Problem details: Each line in the records below, from the one that contains "(∀ w, packM (unpackM w) (opcodeOf w) = w) ∧" to the one that contains "((decoderPort w).failReason = 2", should be reproduced exactly, the first and last included.

Working data:
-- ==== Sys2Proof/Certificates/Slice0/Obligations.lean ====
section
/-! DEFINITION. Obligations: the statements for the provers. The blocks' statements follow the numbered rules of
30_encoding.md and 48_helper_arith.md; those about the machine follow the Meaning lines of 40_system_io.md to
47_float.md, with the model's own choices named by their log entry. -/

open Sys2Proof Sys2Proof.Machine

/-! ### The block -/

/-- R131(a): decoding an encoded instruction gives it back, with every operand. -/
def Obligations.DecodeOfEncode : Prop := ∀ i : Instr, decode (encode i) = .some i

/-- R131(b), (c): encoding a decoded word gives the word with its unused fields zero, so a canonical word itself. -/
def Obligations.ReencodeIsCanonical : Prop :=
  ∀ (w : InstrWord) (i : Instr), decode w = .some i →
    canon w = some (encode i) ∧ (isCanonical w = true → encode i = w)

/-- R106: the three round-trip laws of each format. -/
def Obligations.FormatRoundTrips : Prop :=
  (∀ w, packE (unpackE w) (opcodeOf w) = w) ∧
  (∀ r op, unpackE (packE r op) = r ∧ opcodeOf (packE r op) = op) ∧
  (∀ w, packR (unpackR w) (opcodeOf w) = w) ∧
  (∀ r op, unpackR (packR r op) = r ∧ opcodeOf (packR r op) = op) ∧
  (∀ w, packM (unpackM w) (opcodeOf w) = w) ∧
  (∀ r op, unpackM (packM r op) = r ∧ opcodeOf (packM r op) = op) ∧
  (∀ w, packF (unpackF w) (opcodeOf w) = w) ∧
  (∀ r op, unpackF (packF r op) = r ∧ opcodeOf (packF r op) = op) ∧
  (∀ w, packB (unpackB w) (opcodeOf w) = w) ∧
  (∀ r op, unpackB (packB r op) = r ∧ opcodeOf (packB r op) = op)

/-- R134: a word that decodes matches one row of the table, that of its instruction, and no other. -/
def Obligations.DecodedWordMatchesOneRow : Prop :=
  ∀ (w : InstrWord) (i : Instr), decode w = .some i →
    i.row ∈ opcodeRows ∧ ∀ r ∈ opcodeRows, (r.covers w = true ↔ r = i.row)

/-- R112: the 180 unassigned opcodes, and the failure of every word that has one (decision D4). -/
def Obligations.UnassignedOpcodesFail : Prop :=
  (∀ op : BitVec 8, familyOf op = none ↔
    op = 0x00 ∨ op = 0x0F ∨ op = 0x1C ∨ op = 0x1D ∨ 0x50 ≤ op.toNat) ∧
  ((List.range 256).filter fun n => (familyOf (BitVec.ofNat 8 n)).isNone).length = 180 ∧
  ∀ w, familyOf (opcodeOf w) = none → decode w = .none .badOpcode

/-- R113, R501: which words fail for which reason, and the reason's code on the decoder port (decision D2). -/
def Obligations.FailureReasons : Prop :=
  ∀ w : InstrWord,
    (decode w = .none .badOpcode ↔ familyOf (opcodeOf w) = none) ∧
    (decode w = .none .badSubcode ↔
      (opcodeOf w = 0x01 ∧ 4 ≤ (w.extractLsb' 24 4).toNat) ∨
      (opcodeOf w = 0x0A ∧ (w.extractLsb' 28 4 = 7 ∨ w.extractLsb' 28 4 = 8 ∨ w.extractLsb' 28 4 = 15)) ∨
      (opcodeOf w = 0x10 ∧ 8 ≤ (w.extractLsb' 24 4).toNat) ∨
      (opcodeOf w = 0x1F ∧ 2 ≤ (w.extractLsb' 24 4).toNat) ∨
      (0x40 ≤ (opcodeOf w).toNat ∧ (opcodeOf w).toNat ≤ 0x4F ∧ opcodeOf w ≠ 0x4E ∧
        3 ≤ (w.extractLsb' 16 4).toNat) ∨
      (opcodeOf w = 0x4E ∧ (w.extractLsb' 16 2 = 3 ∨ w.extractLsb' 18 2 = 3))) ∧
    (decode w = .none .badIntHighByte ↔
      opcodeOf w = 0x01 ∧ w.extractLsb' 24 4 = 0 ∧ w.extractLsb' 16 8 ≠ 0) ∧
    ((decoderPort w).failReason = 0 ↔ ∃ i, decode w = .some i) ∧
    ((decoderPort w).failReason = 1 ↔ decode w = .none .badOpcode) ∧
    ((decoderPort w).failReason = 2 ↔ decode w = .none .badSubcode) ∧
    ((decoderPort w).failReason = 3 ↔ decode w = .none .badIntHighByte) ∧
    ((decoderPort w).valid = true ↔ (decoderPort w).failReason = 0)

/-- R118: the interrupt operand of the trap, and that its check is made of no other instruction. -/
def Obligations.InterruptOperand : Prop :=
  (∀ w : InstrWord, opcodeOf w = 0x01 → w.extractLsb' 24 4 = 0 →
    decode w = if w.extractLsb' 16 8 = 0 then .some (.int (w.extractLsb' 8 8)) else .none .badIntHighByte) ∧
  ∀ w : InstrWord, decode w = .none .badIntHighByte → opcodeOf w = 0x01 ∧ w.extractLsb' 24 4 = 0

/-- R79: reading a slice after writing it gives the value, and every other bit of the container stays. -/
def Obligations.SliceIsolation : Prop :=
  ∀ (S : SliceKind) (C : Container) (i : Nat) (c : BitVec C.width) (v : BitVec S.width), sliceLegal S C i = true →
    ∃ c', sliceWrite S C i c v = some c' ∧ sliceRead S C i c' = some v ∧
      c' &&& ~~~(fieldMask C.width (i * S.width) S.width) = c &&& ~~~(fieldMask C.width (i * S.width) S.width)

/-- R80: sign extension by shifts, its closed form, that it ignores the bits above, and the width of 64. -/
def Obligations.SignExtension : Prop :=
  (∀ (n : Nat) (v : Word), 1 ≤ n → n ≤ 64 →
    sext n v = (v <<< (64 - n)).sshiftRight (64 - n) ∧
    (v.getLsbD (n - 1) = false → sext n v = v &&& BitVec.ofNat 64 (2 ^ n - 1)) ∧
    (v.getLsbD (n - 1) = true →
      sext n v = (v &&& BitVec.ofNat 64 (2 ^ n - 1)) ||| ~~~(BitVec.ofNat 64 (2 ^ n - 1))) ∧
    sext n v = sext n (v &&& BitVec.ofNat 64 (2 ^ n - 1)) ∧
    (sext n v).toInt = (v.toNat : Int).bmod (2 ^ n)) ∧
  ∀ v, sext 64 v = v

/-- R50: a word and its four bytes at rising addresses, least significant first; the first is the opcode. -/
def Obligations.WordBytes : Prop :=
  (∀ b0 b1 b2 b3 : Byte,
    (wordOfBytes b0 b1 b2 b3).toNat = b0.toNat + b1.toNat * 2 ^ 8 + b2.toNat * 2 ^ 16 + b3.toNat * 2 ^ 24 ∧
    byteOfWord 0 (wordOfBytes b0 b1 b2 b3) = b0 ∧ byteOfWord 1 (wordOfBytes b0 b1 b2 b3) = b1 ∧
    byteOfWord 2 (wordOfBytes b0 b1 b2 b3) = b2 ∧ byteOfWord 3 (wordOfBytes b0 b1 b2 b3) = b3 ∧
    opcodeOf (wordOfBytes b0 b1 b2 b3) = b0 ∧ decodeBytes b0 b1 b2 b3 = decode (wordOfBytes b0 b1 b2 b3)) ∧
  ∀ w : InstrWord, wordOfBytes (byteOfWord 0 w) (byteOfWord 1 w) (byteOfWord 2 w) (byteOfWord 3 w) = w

--

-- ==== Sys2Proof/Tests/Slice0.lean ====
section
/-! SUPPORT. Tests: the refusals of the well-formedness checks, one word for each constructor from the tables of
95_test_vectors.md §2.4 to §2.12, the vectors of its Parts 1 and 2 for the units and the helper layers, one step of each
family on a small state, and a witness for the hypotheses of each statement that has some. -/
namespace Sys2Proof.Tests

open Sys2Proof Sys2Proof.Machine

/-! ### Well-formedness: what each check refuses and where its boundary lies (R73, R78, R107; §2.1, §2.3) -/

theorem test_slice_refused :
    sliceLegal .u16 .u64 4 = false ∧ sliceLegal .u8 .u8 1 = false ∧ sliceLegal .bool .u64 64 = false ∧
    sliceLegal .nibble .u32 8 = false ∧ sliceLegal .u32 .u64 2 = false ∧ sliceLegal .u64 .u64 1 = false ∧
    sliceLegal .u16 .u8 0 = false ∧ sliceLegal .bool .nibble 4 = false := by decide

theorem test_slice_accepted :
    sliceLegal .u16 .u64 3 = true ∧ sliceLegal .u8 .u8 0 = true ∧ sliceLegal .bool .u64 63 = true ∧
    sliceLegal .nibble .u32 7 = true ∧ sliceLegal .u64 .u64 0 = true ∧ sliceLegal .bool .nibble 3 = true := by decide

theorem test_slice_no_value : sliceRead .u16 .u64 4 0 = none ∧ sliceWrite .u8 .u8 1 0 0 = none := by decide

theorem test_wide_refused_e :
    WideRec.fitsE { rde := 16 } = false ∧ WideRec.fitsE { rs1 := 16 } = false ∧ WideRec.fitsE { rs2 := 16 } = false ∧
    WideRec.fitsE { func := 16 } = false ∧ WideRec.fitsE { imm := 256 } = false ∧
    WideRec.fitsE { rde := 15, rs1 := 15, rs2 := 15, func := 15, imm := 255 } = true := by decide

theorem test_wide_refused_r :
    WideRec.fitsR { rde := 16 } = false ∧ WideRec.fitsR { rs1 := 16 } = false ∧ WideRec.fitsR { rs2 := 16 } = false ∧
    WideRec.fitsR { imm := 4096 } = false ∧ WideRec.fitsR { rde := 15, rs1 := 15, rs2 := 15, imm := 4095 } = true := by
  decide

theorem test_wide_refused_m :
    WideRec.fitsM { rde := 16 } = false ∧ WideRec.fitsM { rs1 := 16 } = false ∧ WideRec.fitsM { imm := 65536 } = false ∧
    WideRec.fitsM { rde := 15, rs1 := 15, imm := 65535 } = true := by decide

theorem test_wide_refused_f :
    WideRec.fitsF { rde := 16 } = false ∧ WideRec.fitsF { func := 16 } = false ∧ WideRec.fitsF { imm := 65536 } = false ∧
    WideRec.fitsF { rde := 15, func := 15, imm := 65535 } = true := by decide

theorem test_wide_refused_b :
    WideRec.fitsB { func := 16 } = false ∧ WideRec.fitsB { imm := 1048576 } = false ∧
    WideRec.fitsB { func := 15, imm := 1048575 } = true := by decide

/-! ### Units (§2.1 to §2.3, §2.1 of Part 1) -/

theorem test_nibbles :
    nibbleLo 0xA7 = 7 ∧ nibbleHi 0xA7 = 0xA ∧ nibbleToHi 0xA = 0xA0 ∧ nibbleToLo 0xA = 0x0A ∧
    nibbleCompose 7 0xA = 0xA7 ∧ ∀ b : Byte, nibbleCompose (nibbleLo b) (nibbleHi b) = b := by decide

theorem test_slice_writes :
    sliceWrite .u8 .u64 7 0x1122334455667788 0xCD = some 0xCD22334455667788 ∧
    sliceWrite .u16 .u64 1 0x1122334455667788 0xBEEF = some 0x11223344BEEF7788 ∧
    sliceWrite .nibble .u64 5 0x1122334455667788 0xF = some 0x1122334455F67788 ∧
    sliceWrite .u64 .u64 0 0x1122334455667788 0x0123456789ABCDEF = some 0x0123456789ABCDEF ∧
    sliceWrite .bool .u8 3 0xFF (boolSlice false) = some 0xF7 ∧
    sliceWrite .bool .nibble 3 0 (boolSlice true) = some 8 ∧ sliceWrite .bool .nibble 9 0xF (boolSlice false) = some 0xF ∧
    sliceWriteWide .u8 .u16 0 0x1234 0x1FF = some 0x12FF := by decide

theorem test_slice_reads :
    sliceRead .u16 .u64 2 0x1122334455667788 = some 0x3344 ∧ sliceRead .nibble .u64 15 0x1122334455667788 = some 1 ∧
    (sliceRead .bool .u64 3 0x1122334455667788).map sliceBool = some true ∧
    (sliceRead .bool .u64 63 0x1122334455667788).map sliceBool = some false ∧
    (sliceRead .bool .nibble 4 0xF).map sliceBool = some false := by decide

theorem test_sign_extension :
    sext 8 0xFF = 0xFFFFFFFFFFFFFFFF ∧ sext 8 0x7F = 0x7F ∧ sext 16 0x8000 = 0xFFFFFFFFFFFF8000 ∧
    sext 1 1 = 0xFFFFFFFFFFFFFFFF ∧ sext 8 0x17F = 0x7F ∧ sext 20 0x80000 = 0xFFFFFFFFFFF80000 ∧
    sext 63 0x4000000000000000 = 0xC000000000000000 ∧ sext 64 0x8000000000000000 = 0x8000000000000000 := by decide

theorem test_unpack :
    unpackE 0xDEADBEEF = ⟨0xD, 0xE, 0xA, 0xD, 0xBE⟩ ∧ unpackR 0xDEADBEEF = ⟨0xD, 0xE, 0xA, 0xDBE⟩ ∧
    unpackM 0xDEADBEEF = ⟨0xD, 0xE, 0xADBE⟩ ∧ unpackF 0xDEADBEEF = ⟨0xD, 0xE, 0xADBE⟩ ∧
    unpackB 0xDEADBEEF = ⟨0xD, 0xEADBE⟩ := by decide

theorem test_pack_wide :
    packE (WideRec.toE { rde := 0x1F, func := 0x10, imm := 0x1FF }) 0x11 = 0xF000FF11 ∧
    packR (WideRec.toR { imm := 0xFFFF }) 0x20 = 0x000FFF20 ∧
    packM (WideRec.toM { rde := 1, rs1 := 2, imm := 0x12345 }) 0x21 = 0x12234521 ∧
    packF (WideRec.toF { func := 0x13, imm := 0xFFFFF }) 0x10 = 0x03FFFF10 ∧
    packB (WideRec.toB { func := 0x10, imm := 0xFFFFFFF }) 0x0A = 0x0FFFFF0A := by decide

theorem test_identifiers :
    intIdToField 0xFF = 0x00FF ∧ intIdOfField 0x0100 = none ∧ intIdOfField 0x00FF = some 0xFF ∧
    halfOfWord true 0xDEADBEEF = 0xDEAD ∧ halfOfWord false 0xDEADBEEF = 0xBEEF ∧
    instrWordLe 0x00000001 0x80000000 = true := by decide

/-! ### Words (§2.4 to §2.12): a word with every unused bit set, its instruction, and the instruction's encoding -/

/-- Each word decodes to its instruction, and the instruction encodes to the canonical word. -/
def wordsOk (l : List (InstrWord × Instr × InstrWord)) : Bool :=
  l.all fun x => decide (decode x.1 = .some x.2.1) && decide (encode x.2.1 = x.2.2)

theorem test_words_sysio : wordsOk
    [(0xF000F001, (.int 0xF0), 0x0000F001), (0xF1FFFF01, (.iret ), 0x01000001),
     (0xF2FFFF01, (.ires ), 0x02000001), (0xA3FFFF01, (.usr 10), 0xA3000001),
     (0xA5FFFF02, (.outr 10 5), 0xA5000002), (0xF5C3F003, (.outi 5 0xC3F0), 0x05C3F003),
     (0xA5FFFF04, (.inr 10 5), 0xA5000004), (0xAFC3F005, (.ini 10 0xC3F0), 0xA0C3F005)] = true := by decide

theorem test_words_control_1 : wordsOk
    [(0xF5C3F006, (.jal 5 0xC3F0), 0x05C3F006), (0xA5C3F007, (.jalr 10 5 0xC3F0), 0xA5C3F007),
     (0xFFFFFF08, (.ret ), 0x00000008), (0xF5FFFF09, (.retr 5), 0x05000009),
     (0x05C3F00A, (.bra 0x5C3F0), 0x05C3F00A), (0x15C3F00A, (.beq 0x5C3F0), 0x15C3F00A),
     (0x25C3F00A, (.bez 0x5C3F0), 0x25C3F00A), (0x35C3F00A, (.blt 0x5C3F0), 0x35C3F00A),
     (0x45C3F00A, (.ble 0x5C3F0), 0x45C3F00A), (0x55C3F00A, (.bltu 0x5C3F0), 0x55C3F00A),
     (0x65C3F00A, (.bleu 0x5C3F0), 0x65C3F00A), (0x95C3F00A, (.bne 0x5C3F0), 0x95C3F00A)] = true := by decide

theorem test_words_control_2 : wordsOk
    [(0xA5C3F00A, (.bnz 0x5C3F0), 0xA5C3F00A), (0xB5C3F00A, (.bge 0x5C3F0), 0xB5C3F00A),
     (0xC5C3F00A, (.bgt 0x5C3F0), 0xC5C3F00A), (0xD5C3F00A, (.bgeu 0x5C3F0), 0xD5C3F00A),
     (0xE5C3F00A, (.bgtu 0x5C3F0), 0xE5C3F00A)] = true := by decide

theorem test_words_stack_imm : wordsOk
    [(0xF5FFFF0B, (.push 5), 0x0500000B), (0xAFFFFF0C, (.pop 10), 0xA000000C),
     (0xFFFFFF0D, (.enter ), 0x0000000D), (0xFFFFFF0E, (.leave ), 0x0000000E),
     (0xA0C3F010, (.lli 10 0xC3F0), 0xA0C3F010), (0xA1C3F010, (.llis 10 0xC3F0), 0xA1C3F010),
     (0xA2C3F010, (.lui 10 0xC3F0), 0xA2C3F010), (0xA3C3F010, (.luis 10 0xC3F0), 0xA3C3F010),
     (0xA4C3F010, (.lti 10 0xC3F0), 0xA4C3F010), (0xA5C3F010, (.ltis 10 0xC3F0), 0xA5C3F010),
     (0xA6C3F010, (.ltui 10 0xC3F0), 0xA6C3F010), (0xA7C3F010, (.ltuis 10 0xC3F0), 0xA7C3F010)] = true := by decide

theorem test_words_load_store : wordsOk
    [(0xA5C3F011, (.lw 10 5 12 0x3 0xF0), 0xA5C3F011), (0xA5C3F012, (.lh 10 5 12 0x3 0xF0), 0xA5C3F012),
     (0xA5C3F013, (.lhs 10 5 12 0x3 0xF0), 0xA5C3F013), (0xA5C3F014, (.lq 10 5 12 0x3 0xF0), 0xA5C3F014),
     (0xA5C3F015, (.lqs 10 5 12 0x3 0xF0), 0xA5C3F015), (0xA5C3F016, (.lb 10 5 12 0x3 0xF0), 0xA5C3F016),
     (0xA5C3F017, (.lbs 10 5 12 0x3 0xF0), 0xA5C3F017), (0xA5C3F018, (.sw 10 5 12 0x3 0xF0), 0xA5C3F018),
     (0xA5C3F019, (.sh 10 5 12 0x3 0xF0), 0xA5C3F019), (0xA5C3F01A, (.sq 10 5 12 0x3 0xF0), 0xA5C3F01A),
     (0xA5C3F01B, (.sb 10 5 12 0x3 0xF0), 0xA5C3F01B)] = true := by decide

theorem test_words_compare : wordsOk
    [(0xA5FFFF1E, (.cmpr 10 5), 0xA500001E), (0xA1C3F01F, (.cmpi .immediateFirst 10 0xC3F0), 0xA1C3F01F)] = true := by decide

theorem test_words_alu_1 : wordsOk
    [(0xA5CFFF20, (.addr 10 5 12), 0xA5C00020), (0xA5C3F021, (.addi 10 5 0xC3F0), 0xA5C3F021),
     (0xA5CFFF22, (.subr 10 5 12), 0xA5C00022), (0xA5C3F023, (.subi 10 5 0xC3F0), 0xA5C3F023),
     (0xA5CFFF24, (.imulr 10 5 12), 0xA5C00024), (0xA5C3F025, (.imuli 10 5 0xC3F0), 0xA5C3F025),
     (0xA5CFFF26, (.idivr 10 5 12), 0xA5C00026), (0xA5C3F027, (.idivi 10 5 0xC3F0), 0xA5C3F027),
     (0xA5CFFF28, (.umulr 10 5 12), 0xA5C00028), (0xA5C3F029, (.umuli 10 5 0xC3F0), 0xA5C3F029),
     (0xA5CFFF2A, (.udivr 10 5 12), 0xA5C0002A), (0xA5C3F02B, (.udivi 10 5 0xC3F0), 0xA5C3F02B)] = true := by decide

Written answer:
  (∀ w, packM (unpackM w) (opcodeOf w) = w) ∧
  (∀ r op, unpackM (packM r op) = r ∧ opcodeOf (packM r op) = op) ∧
  (∀ w, packF (unpackF w) (opcodeOf w) = w) ∧
  (∀ r op, unpackF (packF r op) = r ∧ opcodeOf (packF r op) = op) ∧
  (∀ w, packB (unpackB w) (opcodeOf w) = w) ∧
  (∀ r op, unpackB (packB r op) = r ∧ opcodeOf (packB r op) = op)

/-- R134: a word that decodes matches one row of the table, that of its instruction, and no other. -/
def Obligations.DecodedWordMatchesOneRow : Prop :=
  ∀ (w : InstrWord) (i : Instr), decode w = .some i →
    i.row ∈ opcodeRows ∧ ∀ r ∈ opcodeRows, (r.covers w = true ↔ r = i.row)

/-- R112: the 180 unassigned opcodes, and the failure of every word that has one (decision D4). -/
def Obligations.UnassignedOpcodesFail : Prop :=
  (∀ op : BitVec 8, familyOf op = none ↔
    op = 0x00 ∨ op = 0x0F ∨ op = 0x1C ∨ op = 0x1D ∨ 0x50 ≤ op.toNat) ∧
  ((List.range 256).filter fun n => (familyOf (BitVec.ofNat 8 n)).isNone).length = 180 ∧
  ∀ w, familyOf (opcodeOf w) = none → decode w = .none .badOpcode

/-- R113, R501: which words fail for which reason, and the reason's code on the decoder port (decision D2). -/
def Obligations.FailureReasons : Prop :=
  ∀ w : InstrWord,
    (decode w = .none .badOpcode ↔ familyOf (opcodeOf w) = none) ∧
    (decode w = .none .badSubcode ↔
      (opcodeOf w = 0x01 ∧ 4 ≤ (w.extractLsb' 24 4).toNat) ∨
      (opcodeOf w = 0x0A ∧ (w.extractLsb' 28 4 = 7 ∨ w.extractLsb' 28 4 = 8 ∨ w.extractLsb' 28 4 = 15)) ∨
      (opcodeOf w = 0x10 ∧ 8 ≤ (w.extractLsb' 24 4).toNat) ∨
      (opcodeOf w = 0x1F ∧ 2 ≤ (w.extractLsb' 24 4).toNat) ∨
      (0x40 ≤ (opcodeOf w).toNat ∧ (opcodeOf w).toNat ≤ 0x4F ∧ opcodeOf w ≠ 0x4E ∧
        3 ≤ (w.extractLsb' 16 4).toNat) ∨
      (opcodeOf w = 0x4E ∧ (w.extractLsb' 16 2 = 3 ∨ w.extractLsb' 18 2 = 3))) ∧
    (decode w = .none .badIntHighByte ↔
      opcodeOf w = 0x01 ∧ w.extractLsb' 24 4 = 0 ∧ w.extractLsb' 16 8 ≠ 0) ∧
    ((decoderPort w).failReason = 0 ↔ ∃ i, decode w = .some i) ∧
    ((decoderPort w).failReason = 1 ↔ decode w = .none .badOpcode) ∧
    ((decoderPort w).failReason = 2 ↔ decode w = .none .badSubcode) ∧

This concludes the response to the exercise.